Conflicts of interest: James Frampton is a salaried employee of Adis/Springer, is responsible for the article content and declares no relevant conflicts of interest.
Additional information about this Adis Drug Review can be found here.
Pazopanib (Votrient®), an orally administered multi-targeted tyrosine kinase inhibitor that predominantly inhibits vascular endothelial growth factor receptor-1, -2 and -3, platelet-derived growth factor receptor-α and -β, and the stem cell factor receptor c-Kit, is approved in the EU, the USA and other countries for the treatment of advanced renal cell carcinoma (RCC). In randomized controlled trials in patients with advanced, predominantly clear-cell RCC, pazopanib significantly improved progression-free survival (PFS) compared with placebo in both treatment-naïve and cytokine-pretreated patients and, as a first-line therapy, was noninferior to intermittent sunitinib with respect to PFS. However, pazopanib had a tolerability profile that was distinguishable from that of sunitinib, based on lower incidences of most adverse events, particularly those associated with discomfort, such as fatigue, hand-foot syndrome and stomatitis. Consistent with this, health-related quality of life (HR-QOL) measures evaluating fatigue, hand/foot soreness and mouth/throat soreness significantly favoured pazopanib over sunitinib.
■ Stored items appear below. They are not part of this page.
/-- The Siphon's compression is in an engine: the plot's lines have been read (R222). -/
def Mach.compressing (m : Mach) : Bool := m.sip.move.any fun mv => mv.op = 3 && mv.atLine = 64

/-- The LZ rows whose decode reads wait for (R219). -/
def Mach.lzRowsWanted (m : Mach) : List Nat :=
  let ws := m.tagsWhere fun _ x => x.st = .accepted && x.op.reads && m.inLzRow x.line && m.translated x.line
  ((ws.filter fun e => m.readWaits e.1 e.2.1 e.2.2).map fun e => e.2.2.line / 16).eraseDups

/-- What the Flume page shows (R230). -/
def flumeShows : List Shows :=
  [(Reg.Hdr.FSM .flume, fun m _ _ => (!m.enabled .flume || m.halted .flume).toNat),
   (Reg.Flume.CE_BUSY, fun m _ _ => min 16 (m.sip.rewrites.length + m.compressing.toNat)),
   (Reg.Flume.DE_BUSY, fun m _ _ => min 32 m.lzRowsWanted.length),
   (Reg.Flume.DV_W0, fun m _ _ => (m.dir (m.rd Reg.Flume.DIR_SEL)).word0),
   (Reg.Flume.DV_W1, fun m _ _ => (m.dir (m.rd Reg.Flume.DIR_SEL)).word1)]

/-- The code of a merge-buffer state (R248). -/
def MergeState.code : MergeState → Nat
  | .reserved => 1
  | .held => 2
  | .fetch => 3
  | .drain => 4
  | .flume => 5

/-- The byte enables that a merge entry has gathered. -/
def Merge.mask (x : Merge) : Nat := (x.logs.foldl (fun (a : BitVec 64) w => a ||| w.mask) 0).toNat

/-- What the Levee page shows of `MB_SEL` and `PREC_SEL` (R264). -/
def leveeShows : List Shows :=
  let mb := fun (f : Merge → Nat) (m : Mach) (_ _ : Nat) =>
    match m.merge? (m.rd Reg.Levee.MB_SEL) with | some x => f x | none => 0
  let pr := fun (f : Prec → Nat) (m : Mach) (_ _ : Nat) =>
    match m.lev.prec[m.rd Reg.Levee.PREC_SEL]? with | some x => f x | none => 0
  [(Reg.Levee.PV_LINE, pr fun x => x.line), (Reg.Levee.PV_CAUSE, pr fun x => x.cause), (Reg.Levee.PV_TIDE, pr fun x => x.tide),
   (Reg.Levee.MV_STATE, mb fun x => x.st.code),
   (Reg.Levee.MV_PARTIAL, mb fun x => (x.mask != 2 ^ 64 - 1).toNat),
   (Reg.Levee.MV_STRIPE, mb fun x => x.stripe.toNat),
   (Reg.Levee.MV_RESERVED_CLASS, mb fun x => x.cls2.toNat),
   (Reg.Levee.MV_ALLOT, mb fun x => x.allot),
   (Reg.Levee.MV_WRITES, mb fun x => min x.logs.length 65535),
   (Reg.Levee.MV_ACCEPT, mb fun x => x.accept % 2 ^ 32),
   (Reg.Levee.MV_LINE, mb fun x => x.line),
   (Reg.Levee.MV_MASK, mb fun x => x.mask)]

/-- What a Canal page shows (R291). -/
def canalShows : List Shows :=
  [(Reg.Canal.QUEUE_DEPTH, fun m c _ => m.queueDepth c),
   (Reg.Canal.ROW_HITS, fun m c _ => (m.rowCount c).hits), (Reg.Canal.ROW_EMPTY, fun m c _ => (m.rowCount c).empty),
   (Reg.Canal.ROW_CONFLICTS, fun m c _ => (m.rowCount c).conflicts),
   (Reg.Canal.SPD_DATA, fun m c _ =>
     let l := Tbl.getD (m.canal c).spdBytes (m.rd Reg.Canal.SPD_SLOT c) []
     fromLe ((l.drop (m.rd Reg.Canal.SPD_OFFSET c / 8 * 8)).take 8))]

/-- What the crypto page shows of `SLOT_SEL` (R293, R318). Key words read 0. -/
def cryptoShows : List Shows :=
  let sl := fun (f : KeySlot → Nat) (m : Mach) (_ _ : Nat) => f (m.slot (m.rd Reg.Crypto.SLOT_SEL))
  [(Reg.Crypto.KEY_DATA, fun _ _ _ => 0),
   (Reg.Crypto.SV_STATE, sl fun x => x.state), (Reg.Crypto.SV_LOCKED, sl fun x => x.lock.toNat),
   (Reg.Crypto.SV_GENERATED, sl fun x => x.gen.toNat),
   (Reg.Crypto.SV_REKEY, fun m _ _ => (m.rekeyNames (m.rd Reg.Crypto.SLOT_SEL)).toNat),
   (Reg.Crypto.SV_EPOCH, sl fun x => x.epoch), (Reg.Crypto.SV_KCV, sl fun x => if x.state = 1 then x.kcv else 0),
   (Reg.Crypto.SV_WRITES, sl fun x => x.writes), (Reg.Crypto.SV_ADVISED, sl fun x => x.advised.toNat),
   (Reg.Crypto.SV_SAT, sl fun x => x.sat.toNat), (Reg.Crypto.SV_MAC_FAILS, sl fun x => x.macFails),
   (Reg.Crypto.SV_USERS, fun m _ _ => m.slotUsers (m.rd Reg.Crypto.SLOT_SEL)),
   (Reg.Crypto.SV_LOAD_TIDE, sl fun x => x.loadTide)]

/-- What the Turnout page shows of the flow that `FLOW_PEER` and `FLOW_ALLOT` select (R374). -/
def turnoutShows : List Shows :=
  let tx := fun (f : TxFlow → Nat) (m : Mach) (_ _ : Nat) =>
    f (m.txFlow (m.rd Reg.Turnout.FLOW_PEER) (m.rd Reg.Turnout.FLOW_ALLOT))
  let rx := fun (f : RxFlow → Nat) (m : Mach) (_ _ : Nat) =>
    f (m.rxFlow (m.rd Reg.Turnout.FLOW_PEER) (m.rd Reg.Turnout.FLOW_ALLOT))
  [(Reg.Turnout.TX_NEXT, tx fun f => f.next), (Reg.Turnout.TX_ACKED, tx fun f => f.acked),
   (Reg.Turnout.TX_CRED, tx fun f => f.cred), (Reg.Turnout.TX_OUT, tx fun f => f.out),
   (Reg.Turnout.TX_STATE, tx fun f => f.st), (Reg.Turnout.TX_EPOCH, tx fun f => f.epoch),
   (Reg.Turnout.RX_NEXT, rx fun f => f.next), (Reg.Turnout.RX_GRANTED, rx fun f => f.granted),
   (Reg.Turnout.RX_HELD, rx fun f => f.held),
   (Reg.Turnout.FV_RESYNCS, tx fun f => f.resyncs), (Reg.Turnout.FV_TIMEOUTS, tx fun f => f.timeouts),
   (Reg.Turnout.FV_LAST_TIDE, tx fun f => f.seenAt), (Reg.Turnout.FLOW_SEL_TIDE, tx fun f => f.lastTide)]

/-- What the shared page shows of `REGION_SEL` and `DIR_LINE` (R396). -/
def sharedShows : List Shows :=
  let rg := fun (f : RegX → Nat) (m : Mach) (_ _ : Nat) => f (Tbl.getD m.shared.regs (m.rd Reg.Shared.REGION_SEL) {})
  let ln := fun (m : Mach) => m.rd Reg.Shared.DIR_LINE
  [(Reg.Shared.RV_STATE, fun m _ _ => m.rd Reg.Shared.REG_STATE 0 (m.rd Reg.Shared.REGION_SEL)),
   (Reg.Shared.RV_CAUSE, rg fun x => x.cause), (Reg.Shared.RV_AGENT, rg fun x => x.agent),
   (Reg.Shared.RV_LINES, fun m _ _ => (m.shared.dir.filter fun e => e.2.region = m.rd Reg.Shared.REGION_SEL).length),
   (Reg.Shared.RV_FENCED, rg fun x => x.fenced), (Reg.Shared.RV_POISONED, rg fun x => x.poisoned),
   (Reg.Shared.RV_TEAR_TIDE, rg fun x => x.tearTide), (Reg.Shared.RV_ACTIVE_TIDE, rg fun x => x.activeTide),
   (Reg.Shared.DV_ENTRY, fun m _ _ => match m.dirEnt (ln m) with | some e => dirWord (ln m) e | none => 0),
   (Reg.Shared.DV_WAITING, fun m _ _ => min 65535 (m.cohWaits (ln m)).length),
   (Reg.Shared.DV_IN_HOLD, fun m _ _ => match m.dirEnt (ln m) with | some e => (m.inHold e).toNat | none => 0)]

/-- What the Twin page shows (R431). -/
def twinShows : List Shows :=
  [(Reg.Twin.LINKS_UP, fun m _ _ =>
     ((List.range 8).map fun l => if (m.act Reg.Twin.TWIN_LINKS).testBit l && m.fsm .culvert l = 3 then 2 ^ l else 0).sum),
   (Reg.Twin.REORDER_USED, fun m _ _ => m.twin.rx.length),
   (Reg.Twin.TX_HELD, fun m _ _ => m.twin.held.length)]

/-- What a Sluice page shows (R456). -/
def sluiceShows : List Shows :=
  [(Reg.Sluice.CD_LEFT_MS, fun m c _ => m.cdLeftMs c),
   (Reg.Sluice.GOOD_MS, fun m c _ =>
     if m.flag Reg.Sluice.PG c then min ((m.tide - (m.slu c).goodTide) / 1000000) (2 ^ 32 - 1) else 0)]

/-- The seconds left of the validity of a challenge or of a lockout, rounded up (R489, R494). -/
def Mach.challengeLeft (m : Mach) : Nat :=
  match m.rd Reg.Gauge.CLEAR_STATE with
  | 1 => (m.gb.chalEnd - m.tide + 999999999) / 1000000000
  | 2 => (m.gb.lockEnd - m.tide + 999999999) / 1000000000
  | _ => 0

/-- The sequence of the oldest record held in the ring or in flash, 0 where there is none (R494). -/
def Mach.seqOldest (m : Mach) : Nat :=
  let seqs := (m.gb.ring.map fun (e : Nat × Rec) => e.2.seq) ++ m.gb.flash.flatMap fun (e : Nat × FlashBlk) => e.2.recs.map fun r => r.seq
  match seqs.filter fun q => m.rd Reg.Gauge.SEQ_FLOOR ≤ q with
  | [] => 0
  | q :: l => l.foldl min q

/-- What the Gauge Book page shows (R479, R494). -/
def gaugeShows : List Shows :=
  [(Reg.Gauge.OP_SECONDS, fun m _ _ => m.opSeconds), (Reg.Gauge.SEQ_OLDEST, fun m _ _ => m.seqOldest),
   (Reg.Gauge.CHALLENGE_LEFT_S, fun m _ _ => m.challengeLeft),
   (Reg.Hdr.BLOCK_CAP .gauge, fun m _ _ => 4096 + m.gb.nBlk * 2 ^ 16)]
In addition, significantly more patients expressed a preference for pazopanib over sunitinib, primarily because of better overall HR-QOL and less fatigue. Efficacy and tolerability findings from these prospective clinical trials have been substantiated by evidence from a number of retrospective studies evaluating unselected real-world patients with metastatic RCC who received pazopanib (or sunitinib) as a first-line therapy. Thus, data from clinical trials supplemented with that from clinical practice support the use of pazopanib as a standard or alternative first-line treatment for advanced or metastatic RCC. Access to the full article can be found here.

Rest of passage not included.